Four objections to the Frankfurtian approach and their rebuttal

Are we free, when we – after reflection – accept a desire that is actually caused by a second-order desire? Wouldn’t this be then a sort of illusion of rationality or pseudo-reflection? Consider the following example: I want to eat an ice cream cone and I think of myself as a person who should be allowed to eat one ice cream cone once a week, and therefore fully endorse this actual (first-order) desire. Let us assume that I didn’t eat any ice cream for 1 week and I’m going to have one cone right now. But, from a third-person perspective, we would know that this reflective endorsement actually resulted from bodily processes (urge for sugar, hunger, positive emotions when eating ice cream during childhood among others) and is therefore nothing more than a kind of by-product. We can counter this as follows: Remember that a second-order desire is defined as a desire about a desire and not about an action. As such, it is necessarily a reflective process as it involves a certain self-distance to what is going on in one’s own mind. From a compatibilist point of view, the causation of a desire – by experience, by biological urge, or any other way – does not destroy freedom. We would only come to this conclusion if we hold an incompatibilist standpoint. But as Frankfurt states: “Insofar as we are governed by causal forces, we are not omnipotent. That has no bearing, however, upon whether we can be free” ([38] p. 178). Presumably, it is just as much a (disguised) paternalistic intuition as a fear from determinism, what may lead to judge a person as unfree, when the causal history of a desire seems to be (too) transparent. In fact, we may be inclined to deny someone’s freedom, when the almost obvious “mechanical apparatus” is visible, all the more if it involves any self-damaging actions, as in the case of drug use. In his famous example of the willing addict, Frankfurt illustrates a man, who willfully (by second-order reflection) wants to have the desire (first-order) to take drugs although it would not be possible at all to have the desire to give up the drug because of the physical dependence [38]. In other words, although the renunciation of drugs is not really possible for X, i.e. he does not control the desire, he has nevertheless fully embraced it. In contrast to the unwilling addict, he is therefore responsible for his desire to take the drug and his corresponding actions (for a strong defense of self-express theories against control-based theories see [40].
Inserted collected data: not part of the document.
-- ==== Sys2Proof/Machine/Auto.lean ====
section
/-! DEFINITION. Auto.lean: the module's own events that may come next when none is queued. The list is generous: a row whose conditions do not hold
changes nothing, and Sched.lean passes it over. -/

namespace Sys2Proof.Machine

/-- What an operation of a crew may do next. -/
def opEvents (k : Nat) (o : Op) : List Instr :=
  let each := fun (f : Nat → List Instr) => (List.range o.accs.length).flatMap f
  let accs := match o.kind with
    | .load => each fun i => [.fillRequest k o.id i]
    | .ldfe => each fun i => [.ldfeRepresentation k o.id i]
    | .atomic => each fun i => [.atomicAtHome k o.id i, .storeAck k o.id i]
    | .store => each fun i => [.storeAtHome k o.id i, .storeAck k o.id i, .portStoreReport k o.id i]
    | _ => []
  let whole : List Instr := match o.kind with
    | .load => [.loadReturn k o.id]
    | .ldfe => .loadReturn k o.id :: (lanesOf o.lanes).map (.timeoutExpiry k ·)
    | .atomic => [.longLatencyResult k o.id, .stRetire k o.id]
    | .store => [.storeChecksPass k o.id, .storeCheckFail k o.id, .stRetire k o.id]
    | _ => [.longLatencyResult k o.id, .stRetire k o.id, .loadReturn k o.id]
  accs ++ whole

/-- What a thread may come to: the end of a wait, the steps of a COMMIT, an abort. -/
def threadEvents (k : Nat) (c : Crew) (l : Nat) (t : Thread) : List Instr :=
  let wait : List Instr := match t.blocked with
    | none => []
    | some _ => [.fenceRelease k l, .waitadReread k l, .sleepWake k l, .timeoutExpiry k l]
  let region : List Instr := match c.regionOf l with
    | none => []
    | some r =>
      [.regionAbort k l, .commitDecide k l] ++ (List.range r.sectors.length).flatMap fun i => [.commitLockRequest k l i, .commitDecisionAtHome k l i]
  wait ++ region

/-- What a crew may do next beside issuing. -/
def crewEvents (k : Nat) (c : Crew) : List Instr :=
  c.ops.flatMap (opEvents k)
    ++ List.flatMap (fun p : Nat × Thread => threadEvents k c p.1 p.2) c.threads
    ++ (List.range c.signs.length).map (.signatureCount k ·)
    ++ List.flatMap (fun p : Nat × Stream => (lanesOf c.live).map (.streamPrefetchRead k p.1 ·) ++ (p.2.queued.map (·.1)).eraseDups.map (.streamPushWrite k p.1 ·)) c.streams
    ++ (if c.entryAt.isSome then [.handlerTimeout k] else [])

/-- What a core's engines, pans, windrow and units may do next. -/
def coreEvents (k : Nat) (c : Core) : List Instr :=
  (List.range 9).map (.transferStart k ·)
    ++ (List.range 8).map (.chainRecordRead k ·)
    ++ c.transfers.map (fun t => .transferComplete k t.id)
    ++ c.transfers.map (fun t => .chunkComplete k t.cmd t.chunk)
    ++ List.map (fun p : Nat × AbEnt => .homedContribution k p.1) c.ab
    ++ List.flatMap (fun p : Nat × WEnt => [.windrowDeadlineFire k p.1, .windrowBArrived k p.1]) c.windrow
    ++ List.flatMap (fun p : Nat × PanSlot => (if p.2.owed.isEmpty then [] else [.slotZeroingDone k p.1]) ++ if p.2.state = 1 ∨ p.2.state = 2 then [.slotExpiry k p.1] else []) c.pan
    ++ List.map (fun p : Nat × PanReq => .panResponseTimeout k p.1) c.panReqs

/-- What a quadrant's matrix unit may do next. -/
def quadEvents (k : Nat) (q : Quad) : List Instr :=
  [.matrixOpStart (k / 4) (k % 4), .matrixOpComplete (k / 4) (k % 4)] ++ (q.running.filterMap (·.fire)).map (.windrowFireComplete (k / 4) ·) ++ if q.ballast.isSome then [.ballastEnd (k / 4) (k % 4)] else []

/-- What a gather engine may do next. -/
def gatherEvents (s : State) (k : Nat) (g : Gather) : List Instr :=
  .gatherStart (k / 8) (k % 8) :: g.queue.flatMap fun c =>
    (List.range c.n).map (.gatherRowComplete (k / 8) (k % 8) ·)
      ++ ((List.range c.chunkCount).filter fun i => c.chunkReady i s.now).map fun i => .chunkComplete (256 + k) c.num (c.chb + i)

/-- What a launch may come to. -/
def launchEvents (s : State) (d : Nat) (l : Launch) : List Instr :=
  match l.phase with
  | 0 => [.launchStart d]
  | 1 => .breachAllowanceExpiry d :: (l.q.slots.filter fun e => s.slotOpen d e).map fun e => .blockStart e.core e.slot
  | _ => (s.launchCores d).map (.regionWctReport d ·) ++ (s.launchDies d).map (.regionWctForward d ·)
      ++ (s.fr.edges.filter fun e => decide (e.prod = d) && !e.raised).map (fun e => .completionSignal d e.cons) ++ [.hostCompletionPost d]

/-- What the front end, the queues and the timers may do next. A saved block that no request holds any more comes back as soon as it can (R378, R385). -/
def frontEvents (s : State) : List Instr :=
  s.fr.reqs.map (fun r => if r.kind = 0 then .quoteRequest r.crew r.lane else if r.kind = 1 then .acceptRequest r.crew r.lane else .declineRequest r.crew r.lane)
    ++ (if s.fr.order.isEmpty then [] else [.acceptTakesEffect])
    ++ List.flatMap (fun p : Nat × Launch => launchEvents s p.1 p.2) s.fr.launches
    ++ List.flatMap (fun p : Nat × Queue => if p.2.loading then [.queueProgramLoad p.1] else []) s.fr.queues
    ++ (if s.fr.queues.isEmpty then [] else (List.range 32).map fun i => .packetStart (i / 8) (160 + i))
    ++ s.fr.preempts.flatMap (fun p => [.graceTimerExpiry p.tenant p.part, .killTimerExpiry p.tenant p.part])
    ++ List.flatMap (fun p : Nat × Block => if p.2.stop = 2 then [.drainTimerExpiry p.2.core p.2.slot] else if 3 ≤ p.2.stop then [.blockStopComplete p.2.core p.2.slot] else [])
      s.ex.blocks
    ++ s.fr.saved.map (fun b => .shadowExchangeDone b.block.core)
    ++ (s.fr.saved.filter fun b => (s.preemptOf b.tenant b.part).isNone).map (fun b => .tenantResume b.tenant b.part)

/-- What memory, translation, host functions, power and the clocks of the module may do next. -/
def platEvents (s : State) : List Instr :=
  s.dueSectors.map (.pendingStorePerformed ·)
    ++ List.flatMap (fun p : Nat × WalkPool => p.2.walks.map fun w => .walkEntryRead p.1 w.id) s.tr.walk
    ++ List.flatMap (fun p : Nat × Func => (if p.2.invcmd ≠ 0 then [.invalidationComplete (p.1 / 33) (p.1 % 33)] else [])
        ++ if p.2.resetting ∨ !p.2.qrstBusy.isEmpty then [.queueResetDone (p.1 / 33) (p.1 % 33)] else []) s.pl.funcs
    ++ List.map (fun p : Nat × BitVec 24 => .l2WayReductionDone (p.1 / 32) (p.1 % 32)) s.pl.releasing
    ++ List.flatMap (fun p : Nat × Cluster => (if !p.2.reqs.isEmpty ∨ p.2.d ≠ 0 then [.slewLimiterStep p.1] else [])
        ++ if p.2.clock < p.2.target then [.railReachedPoint p.1] else []) s.pl.clusters
    ++ List.map (fun p : Nat × UnitCnt => .eventWindowEnd p.1) s.pl.units
    ++ [.controlIntervalBoundary, .budgetWindowBoundary, .telemetrySample]

/-- The module's own events that may come next. -/
def autoEvents (s : State) : List Instr :=
  List.flatMap (fun p : Nat × Crew => crewEvents p.1 p.2) s.ex.crews
    ++ List.flatMap (fun p : Nat × Core => coreEvents p.1 p.2) s.ex.cores
    ++ List.flatMap (fun p : Nat × Quad => quadEvents p.1 p.2) s.ex.quads
    ++ List.flatMap (fun p : Nat × Gather => gatherEvents s p.1 p.2) s.ex.gathers
    ++ frontEvents s ++ platEvents s

/-- The same list from a place that moves on with the steps and is otherwise free: the spec does not order the events of different agents. -/
def autoOrder (s : State) : List Instr :=
  let l := autoEvents s
  let n := (s.ctr / 2 + Config.freePick s.ctr 2) % max 1 l.length
  l.drop n ++ l.take n

end Sys2Proof.Machine
end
The willing addict is not that unrealistic as for instance, socially well integrated cocaine addicts could have a harmonious wish to take the drug if the first-order wish to consume cocaine is compatible with their overall life-plan. In the case of many other drug addicts who live in desolate social conditions, this might be rare. The here presented compatibilist conception of free will is strictly “internal” to an agent’s own desires, which means it does not presuppose certain (objective) values or does not require to assess a patient’s life-plans (for the discussion of objective values in Frankfurt’s account, see [42]. This means, most importantly, that patients are not necessarily unfree if – as part of their wish forming – they take into account an addiction or a disease. It would be unjustified paternalistic to deny DMC in such cases by default. Unfreedom would exist if patients were under the acute influence of pain or fear “forcing” them to refuse treatment or rehabilitation, even though – as a second-level desire – they would like to accept professional support.

Especially in the case of obvious manipulations we seem to deny the freedom of the manipulated person. If, like in the following thought experiment, our wishes were caused by a malicious neurosurgeon, they do not really seem to be our very own [43]. The question is whether we can be manipulated and still be free and responsible. In the case mentioned above, responsibility seems suspicious to us because we suspect that there is another self, the true self, which is now being deceived by the malicious neurosurgeon. If this is indeed the case, then the person is not free according to Frankfurt’s theory, because the desire created by the malicious neurosurgeon is not an expression of the real self. However, if there is no such betrayed self left, then the person is free. This may be an astonishing, perhaps even frightening conclusion. But let us remember what it would mean to be responsible for who we are. We should be able to rise above all determinants and create ourselves. However, our education, to name just one example, is a causal destiny of our self that we ourselves cannot really influence, let alone control. Frankfurt’s theory does not make freedom and responsibility dependent on whether we are responsible for who we are. If any form of determinism would be true, we wouldn’t be anybody. Frankfurt states: “We are not fictitious characters, who have sovereign authors; nor are we gods, who can be authors of more than fiction. Therefore, we cannot be authors of ourselves... We can be only what nature and life make us, and that is not so readily up to us” ([44] p. 10).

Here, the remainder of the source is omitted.